AVAILABLE DATA Block Start
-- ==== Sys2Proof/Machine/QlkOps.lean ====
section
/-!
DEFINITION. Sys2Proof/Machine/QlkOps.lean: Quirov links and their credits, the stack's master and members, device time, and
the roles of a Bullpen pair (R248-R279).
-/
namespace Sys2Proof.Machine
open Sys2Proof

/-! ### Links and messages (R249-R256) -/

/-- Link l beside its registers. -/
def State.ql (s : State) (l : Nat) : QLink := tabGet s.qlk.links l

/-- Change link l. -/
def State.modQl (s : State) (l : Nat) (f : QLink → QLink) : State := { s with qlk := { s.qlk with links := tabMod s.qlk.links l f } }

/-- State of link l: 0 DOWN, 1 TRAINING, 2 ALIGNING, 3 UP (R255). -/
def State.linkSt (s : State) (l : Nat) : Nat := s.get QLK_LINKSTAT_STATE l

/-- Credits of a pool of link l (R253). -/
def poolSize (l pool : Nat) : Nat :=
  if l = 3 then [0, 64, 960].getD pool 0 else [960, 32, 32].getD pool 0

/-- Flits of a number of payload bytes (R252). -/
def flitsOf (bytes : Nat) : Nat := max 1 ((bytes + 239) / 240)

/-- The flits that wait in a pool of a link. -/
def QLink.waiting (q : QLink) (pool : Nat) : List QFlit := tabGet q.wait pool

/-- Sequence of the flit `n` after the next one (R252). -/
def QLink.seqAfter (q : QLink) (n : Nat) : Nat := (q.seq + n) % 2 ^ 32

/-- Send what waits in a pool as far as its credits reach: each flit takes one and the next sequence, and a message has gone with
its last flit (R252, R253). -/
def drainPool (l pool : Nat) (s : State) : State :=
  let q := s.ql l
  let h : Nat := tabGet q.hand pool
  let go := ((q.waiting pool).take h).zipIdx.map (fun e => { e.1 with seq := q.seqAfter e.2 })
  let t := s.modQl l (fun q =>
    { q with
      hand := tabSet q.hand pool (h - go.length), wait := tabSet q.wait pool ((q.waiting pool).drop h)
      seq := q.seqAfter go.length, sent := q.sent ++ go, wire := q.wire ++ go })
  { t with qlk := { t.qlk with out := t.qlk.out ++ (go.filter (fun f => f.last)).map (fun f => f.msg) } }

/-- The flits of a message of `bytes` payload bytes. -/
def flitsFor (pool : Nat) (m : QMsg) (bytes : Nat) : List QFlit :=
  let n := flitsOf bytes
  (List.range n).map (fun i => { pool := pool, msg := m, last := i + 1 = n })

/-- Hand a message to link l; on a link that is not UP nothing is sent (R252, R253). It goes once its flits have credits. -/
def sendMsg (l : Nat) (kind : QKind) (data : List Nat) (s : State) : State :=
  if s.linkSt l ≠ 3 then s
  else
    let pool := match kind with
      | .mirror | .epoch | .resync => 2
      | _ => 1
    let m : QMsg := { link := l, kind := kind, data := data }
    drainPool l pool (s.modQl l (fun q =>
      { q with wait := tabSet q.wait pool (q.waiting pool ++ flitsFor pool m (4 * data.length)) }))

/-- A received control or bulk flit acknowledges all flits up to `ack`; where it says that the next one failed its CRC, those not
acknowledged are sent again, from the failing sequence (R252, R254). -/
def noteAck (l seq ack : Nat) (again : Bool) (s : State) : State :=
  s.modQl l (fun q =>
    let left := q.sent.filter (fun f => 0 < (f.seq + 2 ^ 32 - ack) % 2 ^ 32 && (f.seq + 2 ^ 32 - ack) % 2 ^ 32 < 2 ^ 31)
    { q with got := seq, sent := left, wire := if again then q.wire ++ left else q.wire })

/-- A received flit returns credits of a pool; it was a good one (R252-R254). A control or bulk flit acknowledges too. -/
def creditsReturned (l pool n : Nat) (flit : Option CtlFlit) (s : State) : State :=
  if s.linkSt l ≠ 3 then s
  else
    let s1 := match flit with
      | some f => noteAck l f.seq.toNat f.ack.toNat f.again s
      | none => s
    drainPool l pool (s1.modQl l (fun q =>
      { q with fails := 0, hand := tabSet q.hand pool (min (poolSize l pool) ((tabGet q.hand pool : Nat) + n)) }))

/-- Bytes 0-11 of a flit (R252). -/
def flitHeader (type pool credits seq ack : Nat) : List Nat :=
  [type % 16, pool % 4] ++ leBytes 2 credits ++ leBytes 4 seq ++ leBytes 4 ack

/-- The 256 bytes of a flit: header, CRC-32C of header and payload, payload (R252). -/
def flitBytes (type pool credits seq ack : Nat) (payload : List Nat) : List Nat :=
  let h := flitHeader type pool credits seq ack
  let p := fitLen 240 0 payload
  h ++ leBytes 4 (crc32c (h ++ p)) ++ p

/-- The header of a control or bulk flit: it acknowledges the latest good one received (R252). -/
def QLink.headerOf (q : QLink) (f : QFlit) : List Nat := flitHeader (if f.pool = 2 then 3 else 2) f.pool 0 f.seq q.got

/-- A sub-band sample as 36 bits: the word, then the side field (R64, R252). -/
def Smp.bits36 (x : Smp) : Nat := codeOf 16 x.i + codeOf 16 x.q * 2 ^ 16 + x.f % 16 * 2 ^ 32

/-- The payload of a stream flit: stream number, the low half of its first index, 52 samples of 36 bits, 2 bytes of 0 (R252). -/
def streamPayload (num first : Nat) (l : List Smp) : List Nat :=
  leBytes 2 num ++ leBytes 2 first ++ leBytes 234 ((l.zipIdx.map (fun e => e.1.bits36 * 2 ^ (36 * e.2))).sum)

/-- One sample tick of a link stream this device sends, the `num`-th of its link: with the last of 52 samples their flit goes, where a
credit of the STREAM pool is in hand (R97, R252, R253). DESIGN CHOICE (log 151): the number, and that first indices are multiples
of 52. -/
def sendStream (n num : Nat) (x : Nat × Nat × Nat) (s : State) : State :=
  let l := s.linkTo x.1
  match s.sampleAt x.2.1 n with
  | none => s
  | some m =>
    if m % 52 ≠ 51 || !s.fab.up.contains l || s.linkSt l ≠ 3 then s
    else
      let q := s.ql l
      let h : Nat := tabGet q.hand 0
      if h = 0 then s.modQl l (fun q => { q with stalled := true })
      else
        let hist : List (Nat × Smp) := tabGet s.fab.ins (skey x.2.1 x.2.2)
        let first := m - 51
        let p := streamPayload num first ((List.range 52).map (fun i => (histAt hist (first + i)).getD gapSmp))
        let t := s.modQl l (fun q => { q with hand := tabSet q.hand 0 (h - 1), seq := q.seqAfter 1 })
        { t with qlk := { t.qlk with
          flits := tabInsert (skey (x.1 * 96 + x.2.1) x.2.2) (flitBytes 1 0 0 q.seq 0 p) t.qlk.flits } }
AVAILABLE DATA Block End
| YOUR OBJECTIVE |
From the first line of the entries above to the line with "bytes (R252). -/", please return every line exactly, keeping both ends.

| TASK RESPONSE |
-- ==== Sys2Proof/Machine/QlkOps.lean ====
section
/-!
DEFINITION. Sys2Proof/Machine/QlkOps.lean: Quirov links and their credits, the stack's master and members, device time, and
the roles of a Bullpen pair (R248-R279).
-/
namespace Sys2Proof.Machine
open Sys2Proof

/-! ### Links and messages (R249-R256) -/

/-- Link l beside its registers. -/
def State.ql (s : State) (l : Nat) : QLink := tabGet s.qlk.links l

/-- Change link l. -/
def State.modQl (s : State) (l : Nat) (f : QLink → QLink) : State := { s with qlk := { s.qlk with links := tabMod s.qlk.links l f } }

/-- State of link l: 0 DOWN, 1 TRAINING, 2 ALIGNING, 3 UP (R255). -/
def State.linkSt (s : State) (l : Nat) : Nat := s.get QLK_LINKSTAT_STATE l

/-- Credits of a pool of link l (R253). -/
def poolSize (l pool : Nat) : Nat :=
  if l = 3 then [0, 64, 960].getD pool 0 else [960, 32, 32].getD pool 0

/-- Flits of a number of payload bytes (R252). -/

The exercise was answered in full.